# Need help deriving formula for a sum/polynomial stuff

• Mar 3rd 2009, 10:18 PM
qtpipi
Need help deriving formula for a sum/polynomial stuff
http://img23.imageshack.us/img23/6430/whatwhathw.jpg

OK, I have no idea what this is asking... I don't know what to do. Can someone help please?? thanks.
• Mar 6th 2009, 12:44 PM
Roots of a polynomial
Hello qtpipi
Quote:

Originally Posted by qtpipi
http://img23.imageshack.us/img23/6430/whatwhathw.jpg

OK, I have no idea what this is asking... I don't know what to do. Can someone help please?? thanks.

First of all, let me write out what the question is asking. The first $\displaystyle \Sigma$ expression means:

$\displaystyle f(x) = c_0 + c_1x+c_2x^2 + \dots + c_nx^n$

And to say it has zeros $\displaystyle \alpha_1, \dots, \alpha_n$ means

$\displaystyle f(\alpha_1) = f(\alpha_2) = \dots = f(\alpha_n) = 0$

And then, we are to derive a formula for

$\displaystyle \frac{1}{\alpha_1} + \dots + \frac{1}{\alpha_n}$

So, using the Remainder Theorem, $\displaystyle (x-\alpha_1), \dots, (x-\alpha_n)$ are factors of $\displaystyle f(x)$.

Since there are $\displaystyle n$ of these factors, and $\displaystyle f(x)$ is a polynomial of degree $\displaystyle n$, this means that we can write $\displaystyle f(x)$ as:

$\displaystyle f(x) = c(x-\alpha_1)(x-\alpha_2)\dots (x-\alpha_n)$

(This is what the expression $\displaystyle f(x) = c\prod (x-\alpha_i)$ means.)

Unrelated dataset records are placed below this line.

-- ==== Sys2Proof/Machine/Operands.lean ====
section
/-! DEFINITION. Operand forms: integer and float operands of scalar registers, immediates, results extended to a
register (R125, R127, R132), memory addresses (R43) and branch targets (R20, R123). -/

namespace Sys2Proof.Machine

/-- An integer operand: the low w bits of a register, read unsigned or signed (R125). -/
def intOperand (w : Nat) (unsigned : Bool) (x : Word) : Int := intOf w unsigned x.toNat

/-- A w-bit result in a register: zero-extended if unsigned, else sign-extended (R125). -/
def extendTo (w : Nat) (unsigned : Bool) (r : Nat) : Word := BitVec.ofInt 64 (intOf w unsigned r)

/-- An exact integer result fitted to w bits and extended (R64, R125). -/
def fitWord (w : Nat) (unsigned sat : Bool) (r : Int) : Word := extendTo w unsigned (fit w unsigned sat r)

/-- A float operand of a scalar register (R132). -/
def floatOperand (ty : Ty) (x : Word) : XReal := floatOf ty x.toNat

/-- A float result: its code with zeros above (R132). -/
def floatWord (code : Nat) : Word := BitVec.ofNat 64 code

/-- IMM32 of format B sign-extended to 64 bits (R41). -/
def immWord (o : FmtB) : Word := o.imm.signExtend 64

/-- The index that OFF32 or IMM32 leads to, from the context's own index (R20, R123, R124). -/
def targetFrom (pc : BitVec 11) (off : BitVec 32) : Int := pc.toNat + off.toInt

/-- OFF20 sign-extended (R43). -/
def offWord (o : FmtM) : Word := o.off.signExtend 64

/-- The address of a memory operand with an index register: (S(B) + S(X) + OFF20) mod 2^64 (R291). -/
def Ctx.indexedAddr (c : Ctx) (o : FmtM) : Word := c.getS o.b + c.getS o.x + offWord o

/-- The address of a memory operand without an index: (S(B) + OFF20) mod 2^64 (R299, R369). -/
def Ctx.baseAddr (c : Ctx) (o : FmtM) : Word := c.getS o.b + offWord o

/-- Bytes of an element of type TY 0-3 (R162, R290). -/
def tyBytes (ty : Ty) : Nat := ty.width / 8

/-- Whether an index may be the next one (R55). -/
def isIndex (t : Int) : Bool := decide (0 ≤ t ∧ t ≤ 2047)

end Sys2Proof.Machine
end

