/-- STEER_FIRE (R181). -/
def execSteerFire (t : TileId) (o : Fin 8) (s : State) : Result :=
  let x := s.tile t
  if x.frozen || (x.cfg.ops[o]).kind ≠ .steer then .next s.stall
  else match x.opHead o 0, x.opHead o 1 with
    | none, some c => if c.kind = Kind.err then .next (s.kindFault t o c) else .next s.stall
    | some d, some c =>
      if c.kind = Kind.err then .next (s.kindFault t o c)
      else if d.isData then
        if c.kind ≠ Kind.data then .next (s.kindFault t o c)
        else
          let j := if c.word.getLsbD 0 then 1 else 0
          if !x.opCredit o j then .next s.stall
          else .next (((s.opTake t o 0).opTake t o 1).opPut t o j d)
      else if c.kind ≠ d.kind then .next (s.kindFault t o c)
      else if !(x.opCredit o 0 && x.opCredit o 1) then .next s.stall
      else .next ((((s.opTake t o 0).opTake t o 1).opPut t o 0 d).opPut t o 1 d)
    | _, _ => .next s.stall

/-- MERGE_FIRE (R182). -/
def execMergeFire (t : TileId) (o : Fin 8) (s : State) : Result :=
  let x := s.tile t
  if x.frozen || (x.cfg.ops[o]).kind ≠ .merge then .next s.stall
  else match x.opHead o 2 with
    | none => .next s.stall
    | some c =>
      if c.kind = Kind.err then .next (s.kindFault t o c)
      else if c.kind = Kind.data then
        let i := if c.word.getLsbD 0 then 1 else 0
        match x.opHead o i with
        | none => .next s.stall
        | some d =>
          if !d.isData then .next (s.kindFault t o c)
          else if !x.opCredit o 0 then .next s.stall
          else .next (((s.opTake t o 2).opTake t o i).opPut t o 0 d)
      else
        -- a data head that is no token of kind k is a fault as soon as it stands there
        let bad := fun (h : Option Entry) => match h with
          | some d => d.isData || d.kind != c.kind
          | none => false
        if bad (x.opHead o 0) then .next (s.kindFault t o c)
        else if bad (x.opHead o 1) then .next (s.kindFault t o c)
        else match x.opHead o 0, x.opHead o 1 with
          | some d, some _ =>
            if !x.opCredit o 0 then .next s.stall
            else .next ((((s.opTake t o 0).opTake t o 1).opTake t o 2).opPut t o 0 d)
          | _, _ => .next s.stall

/-- CARRY_FIRE (R183). -/
def execCarryFire (t : TileId) (o : Fin 8) (s : State) : Result :=
  let x := s.tile t
  let setLoop := fun (b : Bool) (s : State) => s.modTile t fun x => { x with loops := x.loops.set o b }
  if x.frozen || (x.cfg.ops[o]).kind ≠ .carry then .next s.stall
  else if !x.loops[o] then
    match x.opHead o 0 with
    | none => .next s.stall
    | some d =>
      if !x.opCredit o 0 then .next s.stall
      else .next (setLoop d.isData ((s.opTake t o 0).opPut t o 0 d))
  else match x.opHead o 2 with
    | none => .next s.stall
    | some c =>
      if c.kind ≠ Kind.data then .next (s.kindFault t o c)
      else if !c.word.getLsbD 0 then .next (setLoop false (s.opTake t o 2))
      else match x.opHead o 1 with
        | none => .next s.stall
        | some d =>
          if !d.isData then .next (s.kindFault t o c)
          else if !x.opCredit o 0 then .next s.stall
          else .next (((s.opTake t o 2).opTake t o 1).opPut t o 0 d)

/-- FORK_FIRE (R184). -/
def execForkFire (t : TileId) (o : Fin 8) (s : State) : Result :=
  let x := s.tile t
  let outs := List.range (x.cfg.ops[o]).nout
  if x.frozen || (x.cfg.ops[o]).kind ≠ .fork then .next s.stall
  else match x.opHead o 0 with
    | none => .next s.stall
    | some d =>
      if !outs.all (x.opCredit o) then .next s.stall
      else .next (outs.foldl (fun s j => s.opPut t o j d) (s.opTake t o 0))

end Sys2Proof.Machine
end

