/-- A write at its destination (R98, R251, R256, R294, R399). A feeder's write of a skein's segment is a transfer with HALF = 1 as any other,
whose banks are checked: only the segments of R95 are exempt (R156, R342, R345; DEDUCED, log entry 54). -/
def State.serveWrite (s : State) (r : Option Region) (x : Transfer) (k : Nat) (p : Packet) (bad : Bool) : State :=
  let n := p.cells.length
  let done := fun (x : Transfer) => { x with landed := x.landed + n }
  match p.target, p.place, r with
  | some (.remote node base), _, _ =>
    if bad then s.dropPacket x.id k (·.fails Cause.poison)
    else
      let s := (runsOf p.cells).foldl (fun s run => s.askRemote node (.place x.id) run.2.length ((r.map (·.launch.asid)).getD 0, p.span) p.ver fun rid =>
        .write rid (base + run.1) run.2.length (BitVec.ofNat 512 (ofBytes run.2))) s
      s.dropPacket x.id k id
  | some t, _, _ =>
    if p.cells.any fun c => s.lineHeld (t.plus c.1) 1 then s.stall
    else match s.mem.landCells t p.wo p.cells with
      | .error c => s.dropPacket x.id k (·.fails c)
      | .ok m =>
        let m := if bad then m.poisonCells t p.cells else m
        (State.dropPacket { s with mem := m } x.id k done).serveDeferred
  | none, .tile row col sh _, some r =>
    let t := r.tileAt row col
    let y := s.tile t
    if !p.cells.all fun c => y.reachable sh c.1 1 then s.dropPacket x.id k (·.fails Cause.xfer)
    else
      -- data from outside the region are input units of the governor (R98)
      let units := if x.desc.src.isTile then 0 else (n + 7) / 8 - p.inside
      let room := s.admits t units
      if room < units then
        if room = 0 then s.stall
        else (s.letIn t room).modXfer x.id fun x => { x with packets := x.packets.modify k fun p => { p with inside := p.inside + room } }
      else
        let s := (s.letIn t room).modTile t fun y => y.landBytes (p.cells.map fun c => (y.place (y.halfOf sh) c.1, c.2)) bad
        s.dropPacket x.id k done
  | none, _, _ => s.dropPacket x.id k id

/-- A response at its engine: its bytes are put to use, or POISON ends the transfer (R251, R399); where the region is gone it is
dropped (R102). -/
def State.serveResponse (s : State) (r : Option Region) (x : Transfer) (k : Nat) (p : Packet) (bad : Bool) : State :=
  if r.isNone then (s.dropPacket x.id k id).lateReply x.die x.region x.gen
  else s.dropPacket x.id k fun x => if bad then x.fails Cause.poison else { x with got := x.got ++ p.cells }.drain

/-- A read whose region is gone: it performs where memory answers it, and its response comes back (R318); one that would wait is
discarded (R296). -/
def State.serveOrphan (s : State) (x : Transfer) (k : Nat) (p : Packet) : State :=
  match p.target with
  | some t =>
    if t.isRemote || s.lineHeld t p.len then s.dropPacket x.id k id
    else match s.mem.unitRead [(t, 0, p.len, p.wo)] with
      | .error .wait => s.dropPacket x.id k id
      | .error (.cause _) => s.respondRead x.id k 0
      | .ok v => s.respondRead x.id k v
  | none => s.dropPacket x.id k id

/-- TRANSFER_PACKET_LAND (R244, R251, R98, R399): the k-th packet of a transfer under way is served where it goes to, once an arbiter
has granted it; one that breaks R156 or a write-once word touches no byte (R256, R294). A header with an uncorrectable error
is a fault of the packet's region. -/
def execTransferPacketLand (id : Word) (l : Landing) (s : State) : Result :=
  match s.xferOf id with
  | none => .next s.stall
  | some x => match x.packets[l.index]? with
    | none => .next s.stall
    | some p =>
      let r := (s.region x.region).filter fun r => r.gen == x.gen
      let known := ((s.standing x.region).map fun r => r.gen == x.gen).getD false
      if !p.granted then .next s.stall
      else if l.fault = .header then
        .next (if known then (s.dropPacket id l.index fun x => x).regionFault x.region ⟨Cause.poison, 5, 0, 0, 0, 0⟩
          else s.dropPacket id l.index fun x => x).settleClosing
      else match p.kind, r with
        | .write, r => .next (s.serveWrite r x l.index p (l.fault = .data)).settleClosing
        | .response, r => .next (s.serveResponse r x l.index p (l.fault = .data)).settleClosing
        | .read, some r => .next (s.serveRead r x l.index p)
        | .read, none => .next (s.serveOrphan x l.index p).settleClosing

/-! The end of a transfer. -/

/-- A completion entry: EOT with the id, or the ERR of R256. -/
def Transfer.entry (x : Transfer) (cause : BitVec 8) : Entry :=
  if cause = 0 then ⟨x.id.zeroExtend 256, Kind.eot, .direct⟩ else ⟨errWord cause (field x.id 0 56), Kind.err, .direct⟩

/-- The sink that a completion entry goes to: the named port, if it is then bound as an input (R255). -/
def State.entrySink (s : State) (x : Transfer) : Option (TileId × Nat) :=
  match s.region x.region with
  | none => none
  | some r =>
    let t := x.desc.ctarget
    let u := r.tileAt (field t 16 7) (field t 7 9)
    let c : Fin 4 := ⟨field t 5 2 % 4, Nat.mod_lt _ (by decide)⟩
    match (s.ctxAt u c).port (bits t 1 4) with
    | .input k => some (u, k)
    | _ => none

/-- A completion entry appended if its queue has room; dropped and counted as stale where the port is not an input (R255,
R170); else it waits. -/
def State.appendEntry (s : State) (x : Transfer) (e : Entry) : State :=
  match s.entrySink x with
  | none => (s.stale x.die).modXfer x.id fun x => { x with action := none }
  | some (t, k) =>
    let y := s.tile t
    if (y.sink k).queue.length < max (y.cfg.capacity k) 1 then
      (s.modTile t (·.modSink k fun q => { q with queue := q.queue ++ [e] })).modXfer x.id fun x => { x with action := none }
    else s.modXfer x.id fun x => { x with action := some e }

/-- The completion action of a transfer that ends DONE (cause 0) or in ERROR (R255, R256, R326). -/
def State.complete (s : State) (x : Transfer) (cause : BitVec 8) : State :=
  match x.desc.ckind with
  | 1 => s.appendEntry x (x.entry cause)
  | 2 =>
    let h := x.desc.ctarget
    let dx := dieOf (field h 20 3)
    let near := dx == x.die
    let a : Arrival :=
      { handle := h.zeroExtend 64, bytes := x.desc.dstBytes, cause := cause, id := x.id, region := x.region, gen := x.gen
        engine := (x.die, x.engine), ordered := if x.desc.ordered then some x.seq else none, order := s.nextSeq, granted := near
        reached := s.nextSeq }
    { s.modDie dx fun d => { d with arrivals := if near then joinGranted (·.granted) a d.arrivals else d.arrivals ++ [a] } with
      nextSeq := s.nextSeq + 1 }
  | _ => s

/-- The ports of a context that its outstanding via transfers hold (R252). -/
def State.viaMask (s : State) (t : TileId) (c : Fin 4) : BitVec 16 :=
  s.xfers.foldl (fun m x => if x.kind = .via && !x.ended && x.tile = t && x.ctx = c then
    m ||| (1#16 <<< x.desc.vin) ||| (1#16 <<< x.desc.vret) else m) 0

/-- The end of a transfer (R255, R256, R271): its watch first, then the completion action, then the slot, which is free once
no completion entry waits. -/
def State.endTransfer (s : State) (x : Transfer) (st : XState) (cause : BitVec 8) : State :=
  let s := s.modXfer x.id fun x => { x with st := st, cause := cause }
  let s := match s.counterTile x with
    | none => s
    | some t =>
      let s := s.endWatch t x.id (st == .error)
      if s.watches x.die x.engine t x.desc.cg then s
      else s.modTile t (·.modCounter x.desc.cg fun c => { c with subs := c.subs.filter fun e => e ≠ (x.die, x.engine) })
  let s := if x.kind = .via then s.modCtx x.tile x.ctx fun c => { c with viaPorts := s.viaMask x.tile x.ctx } else s
  if st = .cancelled then s else s.complete x cause

/-- Requests to other packages that a transfer still waits for. -/
def State.remoteFor (s : State) (id : Word) : Bool := s.hub.remote.any fun r => r.who == .place id

/-! Copies of a reel tile's state (R350, R357). -/

/-- A copy by the feeder's engine between a band tile's scratch, in the active or the shadow half, and memory (R345, R350):
one transfer of bytes that names the slot counter and a mark, or, as a save or a copy of a context, none. -/
def pieceDesc (place : Nat × Nat) (shadow out : Bool) (entry : Nat × Nat) (g : Fin 16) (mark : Nat) (p : Piece) : Desc :=
  let tile : Place := .tile place.1 place.2 shadow p.1
  let mem : Place := .global p.2.1
  { src := if out then tile else mem, dst := if out then mem else tile
    count0 := p.2.2, count1 := 1, count2 := 1, sstr0 := 1, sstr1 := 0, sstr2 := 0, dstr0 := 1, dstr1 := 0, dstr2 := 0
    mark := BitVec.ofNat 48 mark, crow := entry.1, ccol := entry.2, cg := g, ckind := 0, ctarget := 0, srcTy := .i8, dstTy := .i8
    rm := .rne, ordered := false, vvalid := false, vin := 0, vret := 0, vcons := 0, vprod := 0 }

/-- The request for a slot of the feeder's engine that a context's copy or a band tile's feeder has made (R247). -/
def State.pieceOrder (s : State) (t : TileId) (k : Fin 4) (kind : XKind) (e : Fin 64) : Option Nat :=
  if kind = .copy then (s.ctxAt t k).slotOrder e else (s.tile t).reel.bind (·.slotReq)

/-- That request set, or met. -/
def State.setPieceOrder (s : State) (t : TileId) (k : Fin 4) (kind : XKind) (e : Fin 64) (n : Option Nat) : State :=
  if kind = .copy then s.modCtx t k fun c => { c with slotReq := n.map fun n => (e, n) }
  else s.modTile t fun x => { x with reel := x.reel.map fun b => { b with slotReq := n } }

Now the coefficient of $\displaystyle x^n$ is $\displaystyle c_n$. So $\displaystyle c = c_n$. And the coefficient of $\displaystyle x^{n-1}$ in the expansion of $\displaystyle c\prod(x-\alpha_i)$ is $\displaystyle -c\sum \alpha_i$ which is $\displaystyle c_{n-1}$. So:

$\displaystyle \sum \alpha_i = -\frac{c_{n-1}}{c_n}$

So how do we find $\displaystyle \sum\frac{1}{\alpha_i}$?

Replace $\displaystyle x$ by $\displaystyle \tfrac{1}{y}$:

$\displaystyle f(\tfrac{1}{y}) = c_0 + c_1\tfrac{1}{y} + \dots + c_n(\tfrac{1}{y})^n$ which has zeros at

$\displaystyle y = \tfrac{1}{\alpha_1}, \dots, \tfrac{1}{\alpha_n}$

and $\displaystyle c_0 + c_1\tfrac{1}{y} + \dots + c_n(\tfrac{1}{y})^n = 0 \Rightarrow c_0y^n + c_1y^{n-1} + \dots + c_n = 0$

and, using the same method as before, the sum of the roots of this polynomial is $\displaystyle -\frac{\text{coefficient of } y^{n-1}}{\text{coefficient of } y^{n}}$

$\displaystyle \Rightarrow \sum_{i=0}^n \frac{1}{\alpha_i} = -\frac{c_1}{c_0}$